You can subscribe to receive notifications of new federal grant opportunities. Options include subscribing to all grant notices, selected notices based on specific criteria, or notices based on funding opportunity number.

Read instructions for using Grants.gov (PDF).

RSS feeds

Most federal agencies have RSS feeds; subscribing to these feeds allows an investigator to be current with specific funding opportunity notices. These notices are updated daily, and links to the RSS feeds are available on agency websites. Grants.gov also has RSS feeds available to filter for specific federal agencies.

Foundation Directory

The Foundation Center provides one of the largest databases of philanthropy in the United States. The Foundation Directory contains information from more than 108,000 U.S. foundations and corporate donors interested in supporting creative, technical, medical, scientific, outreach projects, and more. The Foundation Directory provides information only on:

  • Foundations
  • Associations, professional and charitable

See your Research Development Specialist or go to Founders Memorial Library and ask the Reference Librarian for help in logging on to this database. Instructions are also available for you (PDF).

Foundation Center Newsletters – The Foundation Center also sponsors several email newsletters, including an RFP Bulletin, a weekly newsletter of recently announced Requests for Proposals from private, corporate, and government funding sources.

Additional ways to stay up-to-date with specific Federal agency notices:

The following federal agencies have listservs and/or RSS feeds so that you can stay up-to-date on their funding announcements. This is not an exhaustive list; if you are interested in funding notices from a specific agency, check their website or ask your Research Development Specialist for assistance.

USDA NIFA Update - Biweekly Administrator’s newsletter for research, extension, and education partners at land-grant ad other cooperating institutions. Click on the RSS feed button and choose which feeds you would like to see.

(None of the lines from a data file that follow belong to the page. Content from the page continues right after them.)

def dieOf (core : Nat) : Nat := core / 256
def idxOf (core : Nat) : Nat := core % 256
def cxOf (core : Nat) : Nat := core % 16
def cyOf (core : Nat) : Nat := core / 16 % 16

/-- The key of a core's physical cluster (R9). -/
def clusterOf (core : Nat) : Nat := dieOf core * 16 + (cyOf core / 4) * 4 + cxOf core / 4

/-- The number of a core within its cluster (R9). -/
def coreNo (core : Nat) : Nat := 4 * (cyOf core % 4) + cxOf core % 4

/-- The core with a number in a cluster. -/
def coreIn (cl n : Nat) : Nat :=
  (cl / 16) * 256 + (4 * (cl % 16 / 4) + n / 4) * 16 + 4 * (cl % 16 % 4) + n % 4

def State.core (s : State) (k : Nat) : Core := (tget s.cores k).getD .empty
def State.setCore (s : State) (k : Nat) (c : Core) : State := { s with cores := tput s.cores k c }
def State.updCore (s : State) (k : Nat) (f : Core → Core) : State := s.setCore k (f (s.core k))
def State.cluster (s : State) (k : Nat) : Cluster := (tget s.clusters k).getD .empty
def State.updCluster (s : State) (k : Nat) (f : Cluster → Cluster) : State :=
  { s with clusters := tput s.clusters k (f (s.cluster k)) }
def State.die (s : State) (d : Nat) : Die := (tget s.dies d).getD .empty
def State.updDie (s : State) (d : Nat) (f : Die → Die) : State := { s with dies := tput s.dies d (f (s.die d)) }

def Core.thr (c : Core) (i : Nat) : Thread := vget c.th i .empty
def Core.setThr (c : Core) (i : Nat) (t : Thread) : Core := { c with th := vset c.th i t }
def State.thr (s : State) (k : Key) : Thread := (s.core k.1).thr k.2
def State.setThr (s : State) (k : Key) (t : Thread) : State := s.updCore k.1 (·.setThr k.2 t)
def State.updThr (s : State) (k : Key) (f : Thread → Thread) : State := s.setThr k (f (s.thr k))

/-- The context a core runs; 0 stands for none. -/
def Core.cid (c : Core) : Nat := c.run.getD 0

def CCtx.empty : CCtx := ⟨0, 0, 0, 0, 0, 0, false, [], [], [], [], [], 0, 0, [], [], [], ([], []), false, []⟩
def Core.ctx (c : Core) (cid : Nat) : CCtx := (tget c.ctxs cid).getD .empty
def Core.updCtx (c : Core) (cid : Nat) (f : CCtx → CCtx) : Core := { c with ctxs := tput c.ctxs cid (f (c.ctx cid)) }

def Ctx.empty : Ctx := ⟨0, 0, .running, [], [], 0, 0, 0, 0, false, 0, 0, 0, false, none, 0, 0, 0, [], [], [], [], [], []⟩
def State.ctx (s : State) (die cid : Nat) : Ctx := (tget (s.die die).ctxs cid).getD .empty
def State.updCtx (s : State) (die cid : Nat) (f : Ctx → Ctx) : State :=
  s.updDie die fun d => { d with ctxs := tput d.ctxs cid (f ((tget d.ctxs cid).getD .empty)) }

/-- The partition of a context. -/
def State.partOf (s : State) (die cid : Nat) : Part := (tget s.parts (s.ctx die cid).part).getD ⟨.unlocked, [], 0, []⟩

/-- The cycle count of a die (R113): the package's clock less the cycles the die was off. It counts from package reset for every
die (notes/assumptions/89, DESIGN CHOICE: R112 and R368 do not say when a die's cores leave reset). -/
def State.cyc (s : State) (die : Nat) : Nat := s.now - (s.die die).lost

/-- The cores of a list of clusters. -/
def coresOf (cls : List Nat) : List Nat := cls.flatMap fun cl => (List.range 16).map (coreIn cl)

/-- The cores of a context's grid. -/
def Ctx.cores (c : Ctx) : List Nat := coresOf c.grid

/-! ### The agenda and fresh numbers -/

/-- Add an event, after every event due in the same cycle or before. -/
def agendaAdd : List (Nat × Instr) → Nat → Instr → List (Nat × Instr)
  | [], t, e => [(t, e)]
  | (u, f) :: l, t, e => if t < u then (t, e) :: (u, f) :: l else (u, f) :: agendaAdd l t e

def State.post (s : State) (delay : Nat) (e : Instr) : State := { s with agenda := agendaAdd s.agenda (s.now + delay) e }

def State.fresh (s : State) : Nat × State := (s.serial, { s with serial := s.serial + 1 })

/-- A free duration or choice (notes/assumptions/2). -/
def State.freeNat (s : State) : Nat × State := (Config.freeNat s.free, { s with free := s.free + 1 })
def State.freeBool (s : State) : Bool × State := (Config.freeBool s.free, { s with free := s.free + 1 })
def State.freeWord (s : State) : Word × State := (Config.freeWord s.free, { s with free := s.free + 1 })

/-- An event after a delay that the manual does not fix, at least lo cycles. -/
def State.postFree (s : State) (lo : Nat) (e : Instr) : State :=
  let (n, s) := s.freeNat
  s.post (lo + n) e

/-! ### Power (R364): units are cores 0, clusters 1, dies 2, the package 3 -/

/-- Exit latencies in ns. -/
def exitNs : Nat → Nat
  | 0 => 20 | 1 => 2000 | 2 => 40000 | _ => 300000

/-- Cycles of the compute clock in a time, rounded up. -/
def State.nsCycles (s : State) (ns : Nat) : Nat := (ns * s.clock + 999) / 1000

/-- Post the exit of a unit, unless it is under way. -/
def State.wake (s : State) (delay unit i : Nat) : State :=
  if s.agenda.any fun e => e.2 == .powerStateExit unit i then s
  else s.post (delay + s.nsCycles (exitNs unit)) (.powerStateExit unit i)

/-- Start the exit of a die that is off, from package deep first. -/
def State.wakeDie (s : State) (die : Nat) : State :=
  if !(s.die die).off then s
  else if s.deep then (s.wake 0 3 0).wake (s.nsCycles (exitNs 3)) 2 die
  else s.wake 0 2 die

/-- Start the exit of the units that the home of a core needs: its die, its cluster, itself. -/
def State.wakeHome (s : State) (core : Nat) : State :=
  let s := s.wakeDie (dieOf core)
  let s := if (s.cluster (clusterOf core)).pwr = 0 then s else s.wake 0 1 (clusterOf core)
  if (s.core core).pwr = 0 then s else s.wake 0 0 core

Department of Education - The U.S. Department of Education (USED) provides a web page, Twitter feed, facebook page, and RSS feed for grant opportunities. Their Grants Forecast is also a valuable tool to stay up-to-date with upcoming notices.

Environmental Protection Agency National Center for Environmental Research - The National Center for Environmental Research (NCER) sends email to subscribers announcing new grant and or funding opportunities or newsworthy items regarding NCER-Funded research.

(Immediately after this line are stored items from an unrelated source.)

/-- Steps 6 and 7 of R169, and the CONFIGURED stream. -/
def finScfg (k : Key) (d : Fin 8) (out : Bool) (ety : ETy) (space ndim : Fin 4) (a : GReg) (w : MemW) (s : State) : Act :=
  match w.fault with
  | some (code, va) => .trap (causeOf code) (wordOf va)
  | none =>
    let q (i : Nat) : Nat := (tget w.vals i).getD 0
    let desc := BitVec.ofNat 256 (q 0 + 2 ^ 64 * q 1 + 2 ^ 128 * q 2 + 2 ^ 192 * q 3)
    let x : Stream := ⟨.configured, out, ety, space, ndim.val + 1, desc, 0, [], false, false, [], [], none⟩
    let unused := (List.range 4).filter (x.ndim ≤ ·)
    if desc.extractLsb' 48 16 ≠ 0 ∨ unused.any (fun i => x.count i != 0 || x.stride i != 0) then
      .trap .illegalOperand (wordOf (0x0100 + a.val))
    else if x.base % (ety.bits / 8) ≠ 0 ∨ (List.range x.ndim).any (fun i => x.stride i % ((ety.bits / 8 : Nat) : Int) != 0) then
      .trap .misaligned (wordOf x.base)
    else .done {} (s.setStream k (vhi d) (some x))

/-- `SCFG` (R169). -/
def execScfg (gd : Guard) (out : Bool) (ety : ETy) (space ndim : Fin 4) (d : VReg) (a : GReg) (b : OpB) (s : State) :
    Host.Outcome State Fault Refusal :=
  issue (.scfg gd out ety space ndim d a b) gd 24 (heavyOnly fun r s =>
    let va := (memAddr r.t a b).toNat
    if d.val < 8 ∨ (r.t.stream d).isSome ∨ r.t.boundStreams ≥ 4 then .trap .illegalOperand (wordOf (vSpecN d))
    else if out ∧ space = 1 then .trap .bufferPermission 1
    else if va % 32 ≠ 0 then .trap .misaligned (wordOf va)
    else
      let kind := MemK.scfg (hiOf d) out ety space ndim a
      let w := s.who r.k
      (Chk.all false ((List.range 4).map fun i => s.elemChk w .load .int64 8 false i ((va + 8 * i) % 2 ^ 64) 0)).go r s
        fun hs _ => drain r 1 s (access r kind .load hs (finScfg r.k (hiOf d) out ety space ndim a) s)) s

/-- `SSTART` (R175). -/
def execSstart (gd : Guard) (d : Fin 8) (s : State) : Host.Outcome State Fault Refusal :=
  issue (.sstart gd d) gd 4 (heavyOnly fun r s =>
    match r.t.stream (vhi d) with
    | none => .trap .illegalOperand (wordOf (vSpecN (vhi d)))
    | some x =>
      if x.st = .faulted then faultedStream r (vhi d) x s
      else drain r (1 + (if x.out then 2 ^ (64 + d.val) else 0)) s (
        .done {} ((s.setStream r.k (vhi d) (some
          { x with st := .armed, pos := 0, held := [], told := false, busy := false, turns := [], got := [], pick := none })).kick
          r.k (vhi d)))) s

/-- `SSTOP` (R176). -/
def execSstop (gd : Guard) (d : Fin 8) (s : State) : Host.Outcome State Fault Refusal :=
  issue (.sstop gd d) gd 4 (heavyOnly fun r s =>
    match r.t.stream (vhi d) with
    | none => .done {} s
    | some x =>
      if x.st = .faulted then faultedStream r (vhi d) x s
      else drain r (if x.out then 2 ^ (64 + d.val) else 0) s (
        .done { v := [(vhi d, 0)] } (s.setStream r.k (vhi d) none))) s

/-- The state word of `SSTAT.st` (R177). -/
def Stream.word (x : Stream) : Nat :=
  let st := match x.st with
    | .configured => 1
    | .armed => 2
    | .faulted => 3
  (x.held.length + x.beat - 1) / x.beat * 2 ^ 16 + x.out.toNat * 2 ^ 15 + x.ety.code * 2 ^ 10 + x.space.val * 2 ^ 7 +
    (x.ndim - 1) * 2 ^ 5 + st

/-- `SSTAT` (R177). -/
def execSstat (gd : Guard) (what : StatV) (d : GReg) (a : Fin 8) (s : State) : Host.Outcome State Fault Refusal :=
  issue (.sstat gd what d a) gd 4 (heavyOnly fun r s =>
    .writeG d (match r.t.stream (vhi a) with
      | none => 0
      | some x => match what with
        | .rem => wordOf (x.total - x.pos)
        | .pos => wordOf x.pos
        | .st => wordOf x.word) s) s

end Sys2Proof.Machine
end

NASA - The NASA Acquisition Internet Service (NAIS) provides email notifications on NASA acquisition opportunities in relevant areas of interest.

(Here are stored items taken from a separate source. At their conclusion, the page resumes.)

-- ==== Sys2Proof/Machine/Memory.lean ====
section
/-! DEFINITION. The loads and stores and `FENCE`, opcodes 0x80 to 0x87 and 0x89 (R210 to R216). -/

namespace Sys2Proof.Machine

/-- A step-7 fault of an access (R208), or what its answer comes to. -/
def MemW.fin (w : MemW) (f : Act) : Act :=
  match w.fault with
  | some (code, va) => .trap (causeOf code) (wordOf va)
  | none => f

/-- Element j of a decoded or raw answer, with its flags (R206); an element of less than 8 bits may lie in two bytes (R66). -/
def decOf (ety : ETy) (vals : Tab Nat) (d : DecE) : Num.Res :=
  let u (i : Nat) : Nat := (tget vals i).getD 0
  let v := u d.src + (if d.fmt.bits < 8 then 256 * u (d.src + 1) else 0)
  Num.decodeEl d.fmt ety ((v >>> d.shift) % 2 ^ d.fmt.bits)
    ((d.scale.bind (tget vals)).getD 0) ((d.super.bind (tget vals)).getD 0)

/-- Results by element number: the raw elements, below the numbers of decoded units and sidecar reads, and the decoded ones. -/
def resultsOf (ety : ETy) (dec : List DecE) (vals : Tab Nat) : List (Nat × Num.Res) :=
  let raw := vals.filter fun v => decide (v.1 < 2 ^ 19) && !dec.any fun d => d.src == v.1
  raw.map (fun v => (v.1, plainRes v.2)) ++ dec.map (fun d => (d.out, decOf ety vals d))

/-- The end of a scalar load: `place` and one commit (R211). -/
def finLd (sx : Bool) (ety : ETy) (ds : List GReg) (dec : List DecE) (w : MemW) (s : State) : Act :=
  w.fin (
    let rs := resultsOf ety dec w.vals
    let v (i : Nat) : Nat := ((rs.find? (·.1 == i)).map (·.2.r)).getD 0
    .done { g := ds.mapIdx fun i d => (d, placeLd sx ety (v i)), flags := unionF (rs.map (·.2)) } s)

/-- The end of a vector load: only active elements are written (R212). -/
def finVld (d : VReg) (ety : ETy) (dec : List DecE) (k : Key) (w : MemW) (s : State) : Act :=
  w.fin (
    let rs := resultsOf ety dec w.vals
    let n := elems ety.bits
    let xs := (List.range n).map fun i => (rs.find? (·.1 == i)).map (·.2.r)
    .done { v := [(d, vmerge ety.bits ((s.thr k).rv d) xs)], flags := unionF (rs.map (·.2)) } s)

def finStore (w : MemW) (s : State) : Act := w.fin (.done {} s)

/-- A relaxed access to a typed buffer, sent (R214, R316): its elements (number, address), n bytes each. It takes its time of R184 and
is performed then or later, as one to a home is (`State.answer`). -/
def State.sendBuf (s : State) (r : Run) (kind : MemK) (op : MemOp) (sp n : Nat) (els : List (Nat × Nat)) (data : Nat → Nat) : State :=
  let (id, s) := (s.past r.n).fresh
  let q : Req := { core := r.k.1, slot := r.k.2, serial := r.n, cid := (s.core r.k.1).cid, home := r.k.1, tier := 0, op := op,
                   els := els.map fun e => (⟨e.1, e.2, e.2, n, data e.1⟩ : Elem), vals := [], fault := none, flags := 0 }
  let s := s.updThr r.k fun t => { t with rlx := t.rlx ++ [⟨r.n, kind, ⟨1, [], none, 0⟩⟩] }
  { s with reqs := tput s.reqs id q }.post (bufLat sp (n * els.length)) (.relaxedAccessPerformed id)

/-- A checked access to a typed buffer that comes to `go`: under RX relaxed, unless it touches no element or a clause uses a
destination (R214), else after its waits (R215). -/
def proceedBuf (r : Run) (x : MemX) (held : Bool) (kind : MemK) (op : MemOp) (n : Nat) (els : List (Nat × Nat)) (data : Nat → Nat)
    (s : State) (go : Act) : Act :=
  if x.rx && els.isEmpty then go
  else if x.rx && !held then
    drain r (if x.ord = .plain then 2 else ordCode x.ord x.obs ||| 2) s (.done {} (s.sendBuf r kind op x.space.code n els data))
  else drain r (1 ||| ordCode x.ord x.obs) s go

/-- `LD` and `LDP` (R211). -/
def loadBody (sx : Bool) (x : MemX) (ds : List GReg) (a : GReg) (b : OpB) (r : Run) (s : State) : Act :=
  match r.t.firstBound ds with
  | some g => .trap .boundWrite (wordOf g.val)
  | none =>
    let va := (memAddr r.t a b).toNat
    let n := x.ety.bits / 8
    let e := ds.length
    match x.space with
    | .glob =>
      let w := s.who r.k
      let c := match s.trans r.k (va % 2 ^ 48) with
        | .leaf l => if pageMeets l x.ety false = FmtK.decoded then
              s.runChk w .load x.ety n e va (List.range e) (fun _ => 0)
            else splitPair' n e (s.elemChk w .load x.ety (n * e) false 0 va 0)
        | _ => splitPair' n e (s.elemChk w .load x.ety (n * e) false 0 va 0)
      c.go r s fun hs dec =>
        proceed r x.rx x.ord x.obs (.ld sx x.ety ds dec) .load hs (finLd sx x.ety ds dec) s
    | sp =>
      let c := (s.core r.k.1).ctx (s.core r.k.1).cid
      match bufFault c sp.code false false (n * e) [(0, va)] with
      | some (cause, v) => .trap cause (wordOf v)
      | none =>
        let els := (List.range e).map fun i => (i, va + i * n)
        proceedBuf r x (ds.any r.t.inClause) (.ld sx x.ety ds []) (.bufLoad sp.code) n els (fun _ => 0) s
          ((finLd sx x.ety ds [] ⟨0, bufVals c sp.code n els, none, 0⟩ s).withLat (bufLat sp.code (n * e)))
where
  splitPair' (n e : Nat) (c : Chk) : Chk := if e = 2 then splitPair n c else c

/-- `ST` and `STP` (R211). -/
def storeBody (x : MemX) (cs : List GReg) (a : GReg) (b : OpB) (r : Run) (s : State) : Act :=
  let va := (memAddr r.t a b).toNat
  let n := x.ety.bits / 8
  let e := cs.length
  let data (i : Nat) : Nat := lowBits x.ety (r.t.rg (cs.getD i 0))
  match x.space with
  | .glob =>
    let w := s.who r.k
    let c := s.elemChk w .store x.ety (n * e) false 0 va (data 0 + (if e = 2 then data 1 * 2 ^ (8 * n) else 0))
    (if e = 2 then splitPair n c else c).go r s fun hs _ => proceed r x.rx x.ord x.obs .store .store hs finStore s
  | sp =>
    let c := (s.core r.k.1).ctx (s.core r.k.1).cid
    match bufFault c sp.code true false (n * e) [(0, va)] with
    | some (cause, v) => .trap cause (wordOf v)
    | none =>
      let els := (List.range e).map fun i => (i, va + i * n)
      proceedBuf r x false .store (.bufStore sp.code false) n els data s
        (.done { lat := bufLat sp.code (n * e) } (s.bufStore r.k.1 sp.code n false els data))

def execLd (gd : Guard) (sx : Bool) (x : MemX) (d a : GReg) (b : OpB) (s : State) : Host.Outcome State Fault Refusal :=
  issue (.ld gd sx x d a b) gd 24 (loadBody sx x [d] a b) s

def execLdp (gd : Guard) (sx : Bool) (x : MemX) (d a : GReg) (b : OpB) (s : State) : Host.Outcome State Fault Refusal :=
  issue (.ldp gd sx x d a b) gd 24 (loadBody sx x [d, nextG d] a b) s

def execSt (gd : Guard) (x : MemX) (a : GReg) (b : OpB) (c : GReg) (s : State) : Host.Outcome State Fault Refusal :=
  issue (.st gd x a b c) gd 24 (storeBody x [c] a b) s

def execStp (gd : Guard) (x : MemX) (a : GReg) (b : OpB) (c : GReg) (s : State) : Host.Outcome State Fault Refusal :=
  issue (.stp gd x a b c) gd 24 (storeBody x [c, nextG c] a b) s

/-! ### Vector accesses (R212, R213) -/

/-- The active elements of an access of type t. -/
def activeEls (t : ETy) (lanes : BitVec 64) : List Nat := (List.range (elems t.bits)).filter fun e => laneOn lanes t.bits e

def vbufLoad (r : Run) (x : MemX) (d : VReg) (bylane : Bool) (els : List (Nat × Nat)) (s : State) : Act :=
  let n := x.ety.bits / 8
  let c := (s.core r.k.1).ctx (s.core r.k.1).cid
  match bufFault c x.space.code false bylane n els with
  | some (cause, v) => .trap cause (wordOf v)
  | none =>
    proceedBuf r x false (.vld d x.ety []) (.bufLoad x.space.code) n els (fun _ => 0) s
      ((finVld d x.ety [] r.k ⟨0, bufVals c x.space.code n els, none, 0⟩ s).withLat (bufLat x.space.code (n * els.length)))

def vbufStore (r : Run) (x : MemX) (zb bylane : Bool) (els : List (Nat × Nat)) (data : Nat → Nat) (s : State) : Act :=
  let n := x.ety.bits / 8
  let c := (s.core r.k.1).ctx (s.core r.k.1).cid
  match bufFault c x.space.code true bylane n els with
  | some (cause, v) => .trap cause (wordOf v)
  | none =>
    proceedBuf r x false .store (.bufStore x.space.code zb) n els data s
      (.done { lat := bufLat x.space.code (n * els.length) } (s.bufStore r.k.1 x.space.code n zb els data))

def execVld (gd : Guard) (x : MemX) (d : VReg) (a : GReg) (b : OpB) (s : State) : Host.Outcome State Fault Refusal :=
  issueV (.vld gd x d a b) gd 320 (fun r s => noStreams r [(0, d)] s (
    let va := (memAddr r.t a b).toNat
    let n := x.ety.bits / 8
    let act := activeEls x.ety (r.t.lanes gd)
    match x.space with
    | .glob =>
      (s.runChk (s.who r.k) .load x.ety n (elems x.ety.bits) va act (fun _ => 0)).go r s fun hs dec =>
        proceed r x.rx x.ord x.obs (.vld d x.ety dec) .load hs (finVld d x.ety dec r.k) s
    | _ => vbufLoad r x d false (act.map fun e => (e, (va + e * n) % 2 ^ 64)) s)) s

def execVst (gd : Guard) (zb : Bool) (x : MemX) (a : GReg) (b : OpB) (c : VReg) (s : State) :
    Host.Outcome State Fault Refusal :=
  issueV (.vst gd zb x a b c) gd 320 (fun r s => noStreams r [(3, c)] s (
    let va := (memAddr r.t a b).toNat
    let n := x.ety.bits / 8
    let act := activeEls x.ety (r.t.lanes gd)
    let data (e : Nat) : Nat := velem x.ety.bits (r.t.rv c) e
    match x.space with
    | .glob =>
      (s.runChk (s.who r.k) .store x.ety n (elems x.ety.bits) va act data).go r s fun hs _ =>
        proceed r x.rx x.ord x.obs .store .store hs finStore s
    | _ => vbufStore r x zb false (act.map fun e => (e, (va + e * n) % 2 ^ 64)) data s)) s

/-- The lane addresses of `VLDX` and `VSTX` (R213). -/
def laneAddrs (t : Thread) (lanes : BitVec 64) (k : Fin 4) (a : GReg) (b : VReg) : List (Nat × Nat) :=
  (activeEls .int32 lanes).map fun i =>
    (i, ((t.rg a) + (BitVec.ofInt 64 (Num.sgn 32 (velem 32 (t.rv b) i))) * BitVec.ofNat 64 (2 ^ k.val)).toNat)

def execVldx (gd : Guard) (k : Fin 4) (x : MemX) (d : VReg) (a : GReg) (b : VReg) (s : State) :
    Host.Outcome State Fault Refusal :=
  issueV (.vldx gd k x d a b) gd 320 (fun r s => noStreams r [(0, d), (2, b)] s (
    let els := laneAddrs r.t (r.t.lanes gd) k a b
    match x.space with
    | .glob =>
      let w := s.who r.k
      (Chk.all true (els.map fun e => s.elemChk w .load x.ety 4 (x.ety = .fp32) e.1 e.2 0)).go r s fun hs dec =>
        proceed r x.rx x.ord x.obs (.vld d x.ety dec) .load hs (finVld d x.ety dec r.k) s
    | _ => vbufLoad r x d true els s)) s

def execVstx (gd : Guard) (zb : Bool) (k : Fin 4) (x : MemX) (a : GReg) (b c : VReg) (s : State) :
    Host.Outcome State Fault Refusal :=
  issueV (.vstx gd zb k x a b c) gd 320 (fun r s => noStreams r [(2, b), (3, c)] s (
    let els := laneAddrs r.t (r.t.lanes gd) k a b
    let data (e : Nat) : Nat := velem 32 (r.t.rv c) e
    match x.space with
    | .glob =>
      let w := s.who r.k
      (Chk.all true (els.map fun e => s.elemChk w .store x.ety 4 false e.1 e.2 (data e.1))).go r s fun hs _ =>
        proceed r x.rx x.ord x.obs .store .store hs finStore s
    | _ => vbufStore r x zb true els data s)) s

/-- `FENCE` (R216): relaxed accesses; with a nonzero OBS, output streams; posted stores of the classes d and h. -/
def execFence (gd : Guard) (obs : BitVec 5) (s : State) : Host.Outcome State Fault Refusal :=
  issue (.fence gd obs) gd 4 (fun r s =>
    let code := 1 + (if obs.getLsbD 3 then 4 else 0) + (if obs.getLsbD 4 then 8 else 0) + (if obs = 0 then 0 else 16)
    drain r code s (.done {} s)) s

end Sys2Proof.Machine
end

National Institutes of Health - The NIH Office of Extramural Research offers the NIH Guide Listserv, an email service with funding notices. It is available weekly with inks to each RFA, PA, and Notice published for that week.

National Science Foundation - When you subscribe to the National Science Foundation Update service, you will receive an email message each time new content is added to the NSF website in the categories you select. NSF also provides an RSS feed for funding information.